[Saved entries]
§

-- ==== Sys2Proof/Machine/Inputs.lean ====
section
/-! DEFINITION. The inputs of a control engine: analogue conversions (R266, R316), pulse inputs (R273), encoders (R274), SPI
ports (R275) and streams (R276). -/
namespace Sys2Proof.Machine

/-! ### Conversions -/

/-- The ADC of an analogue input (R266). -/
def adcOf (ain : Nat) : Nat := ain / 8
def adcQueue (k a : Nat) (d : Dev) : List Conv := if a = 0 then (getCtl k d).adc0 else (getCtl k d).adc1
def setAdc (k a : Nat) (q : List Conv) (d : Dev) : Dev :=
  updCtl k (fun c => if a = 0 then { c with adc0 := q } else { c with adc1 := q }) d

/-- The head conversion of a queue runs. -/
def startHead (pt : Nat) : List Conv → List Conv
  | [] => []
  | c :: rest => { c with start := c.start.orElse (fun _ => some pt) } :: rest

/-- A conversion joins the queue of its ADC, behind those that wait. -/
def queueConv (k ain : Nat) (owner : Option (Nat × Nat)) (d : Dev) : Dev :=
  setAdc k (adcOf ain) (startHead (spokePt k d) (adcQueue k (adcOf ain) d ++ [{ ain := ain, owner := owner }])) d

/-! ### Pulse inputs (R273) -/

/-- The frequency a pulse input reports at PT t, in mHz. -/
def pulseFreq (k p t : Nat) (d : Dev) : Nat :=
  let es := (kget (getCtl k d).pulses p {}).edges
  match es with
  | [] => 0
  | [_] => 0
  | e0 :: e1 :: _ =>
    if ms (getF (F.ADC_PULSE_CFG.TIMEOUT k p) d) ≤ t - e0 then 0
    else
      let avg := ms (getF (F.ADC_PULSE_CFG.AVG k p) d)
      let inside := es.filter fun e => decide (t ≤ e + avg)
      let last := inside.getLast?.getD e0
      if avg = 0 || inside.length < 2 then (if e0 = e1 then 0 else 250000000000 / (e0 - e1))
      else if e0 = last then 0
      else (inside.length - 1) * 250000000000 / (e0 - last)

/-- A pulse of a width passes a glitch filter (R273). -/
def passesFilter (filter width : Nat) : Bool := filter == 0 || decide (2 ^ (filter + 2) ≤ width)

/-- An active edge of a pulse input: edges the averaging time no longer reaches are forgotten, but for two. -/
def pulseEdge (k p width : Nat) (d : Dev) : Dev :=
  if !bitOf (F.ADC_EN.PULSE k) p d || !passesFilter (getF (F.ADC_PULSE_CFG.FILTER k p) d) width then d
  else
    let t := spokePt k d
    updCtl k (fun c => { c with pulses := kupd c.pulses p {} fun x =>
      let es := t :: x.edges
      { edges := es.take 2 ++ (es.drop 2).filter fun e => decide (t ≤ e + ms 255) } }) d

/-! ### Encoders (R274) -/

def getEnc (k e : Nat) (d : Dev) : Enc := kget (getCtl k d).encs e {}
def updEnc (k e : Nat) (f : Enc → Enc) (d : Dev) : Dev :=
  updCtl k (fun c => { c with encs := kupd c.encs e {} f }) d
def isHall (k e : Nat) (d : Dev) : Bool := isSet (F.ADC_ENC_CFG.MODE k e) d

/-- The position in the forward sequence 1, 3, 2, 6, 4, 5 of a Hall code (R274, R284). -/
def hallPos (h : Nat) : Option Nat :=
  match h with
  | 1 => some 0 | 3 => some 1 | 2 => some 2 | 6 => some 3 | 4 => some 4 | 5 => some 5 | _ => none

/-- The count of an encoder at PT t, modulo 2³²: in Hall mode, interpolated inside the state. -/
def encPos (k e t : Nat) (d : Dev) : Nat :=
  let base := (rget (R.ADC_ENC_POS k e) d).toNat
  let x := getEnc k e d
  if !isHall k e d || x.prevDur = 0 then base
  else
    let part := min 63 (64 * (t - x.begun) / x.prevDur)
    if x.back != isSet (F.ADC_ENC_CFG.DIR k e) d then (base + 2 ^ 32 - part) % 2 ^ 32 else (base + part) % 2 ^ 32

/-- The speed of an encoder at PT t, in 1/16 count per second. Where fewer than two edges lie in the last 1 ms, the last two give it, as R273
says of a pulse input (DEDUCED, log entry 133). -/
def encSpeed (k e t : Nat) (d : Dev) : Int × Dev :=
  match (getEnc k e d).edges with
  | [] => (0, d)
  | (t1, c1) :: rest =>
    if ms (getF (F.ADC_ENC_CFG.TIMEOUT k e) d) ≤ t - t1 then (0, d)
    else
      let inside := rest.filter fun x => decide (t ≤ x.1 + ms 1)
      match inside.getLast?.orElse (fun _ => rest.head?) with
      | none => (0, d)
      | some (t0, c0) => if t1 = t0 then (0, d) else divFree (16 * 250000000 * (c1 - c0)) (t1 - t0) d

/-- An encoder error (R274). -/
def encError (k e lines : Nat) (d : Dev) : Dev :=
  let t := spokePt k d
  d |> updEnc k e (fun x => { x with lines := lines, seen := true, lastErr := some t, begun := t, prevDur := 0 })
    |> raise (F.ADC_ENC_STATUS.ERR k e) |> countF (F.ADC_ENC_STATUS.ERRORS k e)

/-- The count of an encoder changes by n before DIR, moving back or forward, and the edge is noted for the speed. -/
def encCount (k e : Nat) (n : Int) (back : Bool) (d : Dev) : Dev :=
  let t := spokePt k d
  let n := if isSet (F.ADC_ENC_CFG.DIR k e) d then -n else n
  let pos := toBits 32 ((rget (R.ADC_ENC_POS k e) d).toNat + n)
  d |> rput (R.ADC_ENC_POS k e) (BitVec.ofNat 32 pos)
    |> updEnc k e (fun x =>
      let c := (x.edges.head?.map (·.2)).getD 0 + n
      { x with back := back
               edges := (t, c) :: (x.edges.take 1 ++ (x.edges.drop 1).filter fun y => decide (t ≤ y.1 + ms 1)) })

/-- The place of the lines A and B in the quadrature cycle 00, 01, 11, 10 (A in bit 0). -/
def quadPos (ab : Nat) : Nat := match ab % 4 with | 0 => 0 | 1 => 1 | 3 => 2 | _ => 3

/-- An encoder line changes: the lines are now `lines` (A in bit 0 and B in bit 1, or 4W + 2V + U), after a pulse of `width`
ticks that the filter judges. Which phase order counts up in quadrature mode the specification leaves open
(Config.quadForward, log entry 1). While the input is not enabled its lines are followed and nothing is counted. -/
def encEdge (k e lines width : Nat) (d : Dev) : Dev :=
  let x := getEnc k e d
  let t := spokePt k d
  if 2 < e || !passesFilter (getF (F.ADC_ENC_CFG.FILTER k e) d) width then d
  else if !bitOf (F.ADC_EN.ENC k) e d then
    updEnc k e (fun x => { x with lines := lines % 8, seen := true, begun := t, prevDur := 0 }) d
  else if isHall k e d then
    match hallPos (lines % 8), hallPos x.lines with
    | none, _ => encError k e (lines % 8) d
    | some _, none => updEnc k e (fun x => { x with lines := lines % 8, seen := true, begun := t, prevDur := 0 }) d
    | some new, some old =>
      if new = old then d
      else if (old + 1) % 6 = new || (new + 1) % 6 = old then
        -- an edge lies at a boundary of the count: turning round meets the boundary that was passed last
        let back := (old + 1) % 6 != new
        d |> encCount k e (if back != x.back then 0 else if back then -64 else 64) back
          |> updEnc k e (fun x => { x with lines := lines % 8, prevDur := t - x.begun, begun := t })
      else encError k e (lines % 8) d
  else
    let new := quadPos lines
    let old := quadPos x.lines
    let fwd : Int := if Config.quadForward then 1 else -1
    let d2 := updEnc k e (fun x => { x with lines := lines % 8, seen := true }) d
    if new = old then d2
    else if (old + 1) % 4 = new then encCount k e fwd false d2
    else if (new + 1) % 4 = old then encCount k e (-fwd) true d2
    else encError k e (lines % 8) d2

/-- An encoder is in error at PT t, looking back `span` ticks (R271, R284, R288). -/
def encBad (k e t span : Nat) (d : Dev) : Bool :=
  let x := getEnc k e d
  (match x.lastErr with
    | some u => decide (t ≤ u + span)
    | none => false) || (isHall k e d && x.seen && (hallPos x.lines).isNone)

/-! ### SPI ports (R275) -/

def getSpi (k p : Nat) (d : Dev) : Spi := kget (getCtl k d).spis p {}
def updSpi (k p : Nat) (f : Spi → Spi) (d : Dev) : Dev :=
  updCtl k (fun c => { c with spis := kupd c.spis p {} f }) d
def spiPeriod (k p : Nat) (d : Dev) : Nat := us (getF (F.ADC_SPI_CFG.POLL k p) d)

/-- CRC-8 of R275: polynomial 0x1D, initial value 0xFF, most significant bit first. -/
def crc8 (bs : List Byte) : Nat :=
  bs.foldl (fun c b => (List.range 8).foldl (fun c _ => crcStep 8 0x1D c) (c ^^^ b.toNat)) 0xFF

/-- The bytes a port sends. -/
def spiTx (k p : Nat) (d : Dev) : List Byte :=
  ((List.range 4).flatMap fun i => leBytes 4 (rget (R.ADC_SPI_TX k p i) d).toNat).take (getF (F.ADC_SPI_CFG.LEN k p) d)

/-- The polling period of a port elapses: its frame is sent. -/
def spiPoll (k p : Nat) (d : Dev) : Dev :=
  let t := spokePt k d
  let due := match (getSpi k p d).lastPoll with
    | some u => decide (u + spiPeriod k p d ≤ t)
    | none => true
  if !bitOf (F.ADC_EN.SPI k) p d || !due then d
  else d |> updSpi k p (fun x => { x with lastPoll := some t, busy := true }) |> emit (.spiFrame k p (spiTx k p d))

/-- A port's frame completes with the bytes received. -/
def spiDone (k p : Nat) (bytes : List Byte) (d : Dev) : Dev :=
  let len := getF (F.ADC_SPI_CFG.LEN k p) d
  if !(getSpi k p d).busy || bytes.length ≠ len then d
  else
    let d := updSpi k p (fun x => { x with busy := false }) d
    let ok := !isSet (F.ADC_SPI_CFG.CRC_EN k p) d || crc8 (bytes.take (len - 1)) == leAt bytes (len - 1) 1
    if !ok then d |> raise (F.ADC_SPI_STATUS.CRC_ERR k p) |> countF (F.ADC_SPI_STATUS.ERRORS k p)
    else
      let map := getF (F.ADC_SPI_MAP.OFF k p) d
      let word := fun w =>
        let o := map / 16 ^ w % 16
        signedOf 16 (256 * leAt bytes o 1 + leAt bytes (o + 1) 1) * 2 ^ 16
      let t := spokePt k d
      updSpi k p (fun x => { x with validAt := some t, words := (List.range 4).map word }) d

/-- The source of a port is valid (R271, ADC_SPI_STATUS.VALID). -/
def spiValid (k p t : Nat) (d : Dev) : Bool :=
  match (getSpi k p d).validAt with
  | some u => decide (t ≤ u + 3 * spiPeriod k p d)
  | none => false

/-! ### ADC_EN -/

/-- The sources the loaded loops of a spoke use. -/
def usedSources (k : Nat) (d : Dev) : List SrcCfg :=
  (getCtl k d).loops.flatMap fun e => match e.2.block with
    | some b => b.meas ++ b.sets.map (·.src)
    | none => []

/-- The ADC_EN bit a source needs. -/
def enableBit (s : SrcCfg) : Option Nat :=
  match s.kind with
  | 1 => some s.index
  | 2 => some (16 + s.index)
  | 3 | 4 => some (24 + s.index)
  | 5 => some (27 + s.index / 4)
  | _ => none

/-- A write of ADC_EN: an enable a loaded loop needs stays set. -/
def writeAdcEn (k : Nat) (v : Word) (d : Dev) : Dev :=
  let r := R.ADC_EN k
  let keep := (usedSources k d).filterMap enableBit
  let n := keep.foldl (fun n b => if (rget r d).toNat.testBit b then putBit n b true else n) (v.toNat % 2 ^ 29)
  rput r (BitVec.ofNat 32 n) d

end Sys2Proof.Machine
end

§

- **Work task**
If a line comes after the one containing "that wait. -/", leave it out; set down every line of the data before it, and that line itself, exactly.

- **Final answer**
-- ==== Sys2Proof/Machine/Inputs.lean ====
section
/-! DEFINITION. The inputs of a control engine: analogue conversions (R266, R316), pulse inputs (R273), encoders (R274), SPI
ports (R275) and streams (R276). -/
namespace Sys2Proof.Machine

/-! ### Conversions -/

/-- The ADC of an analogue input (R266). -/
def adcOf (ain : Nat) : Nat := ain / 8
def adcQueue (k a : Nat) (d : Dev) : List Conv := if a = 0 then (getCtl k d).adc0 else (getCtl k d).adc1
def setAdc (k a : Nat) (q : List Conv) (d : Dev) : Dev :=
  updCtl k (fun c => if a = 0 then { c with adc0 := q } else { c with adc1 := q }) d

/-- The head conversion of a queue runs. -/
def startHead (pt : Nat) : List Conv → List Conv
  | [] => []
  | c :: rest => { c with start := c.start.orElse (fun _ => some pt) } :: rest

/-- A conversion joins the queue of its ADC, behind those that wait. -/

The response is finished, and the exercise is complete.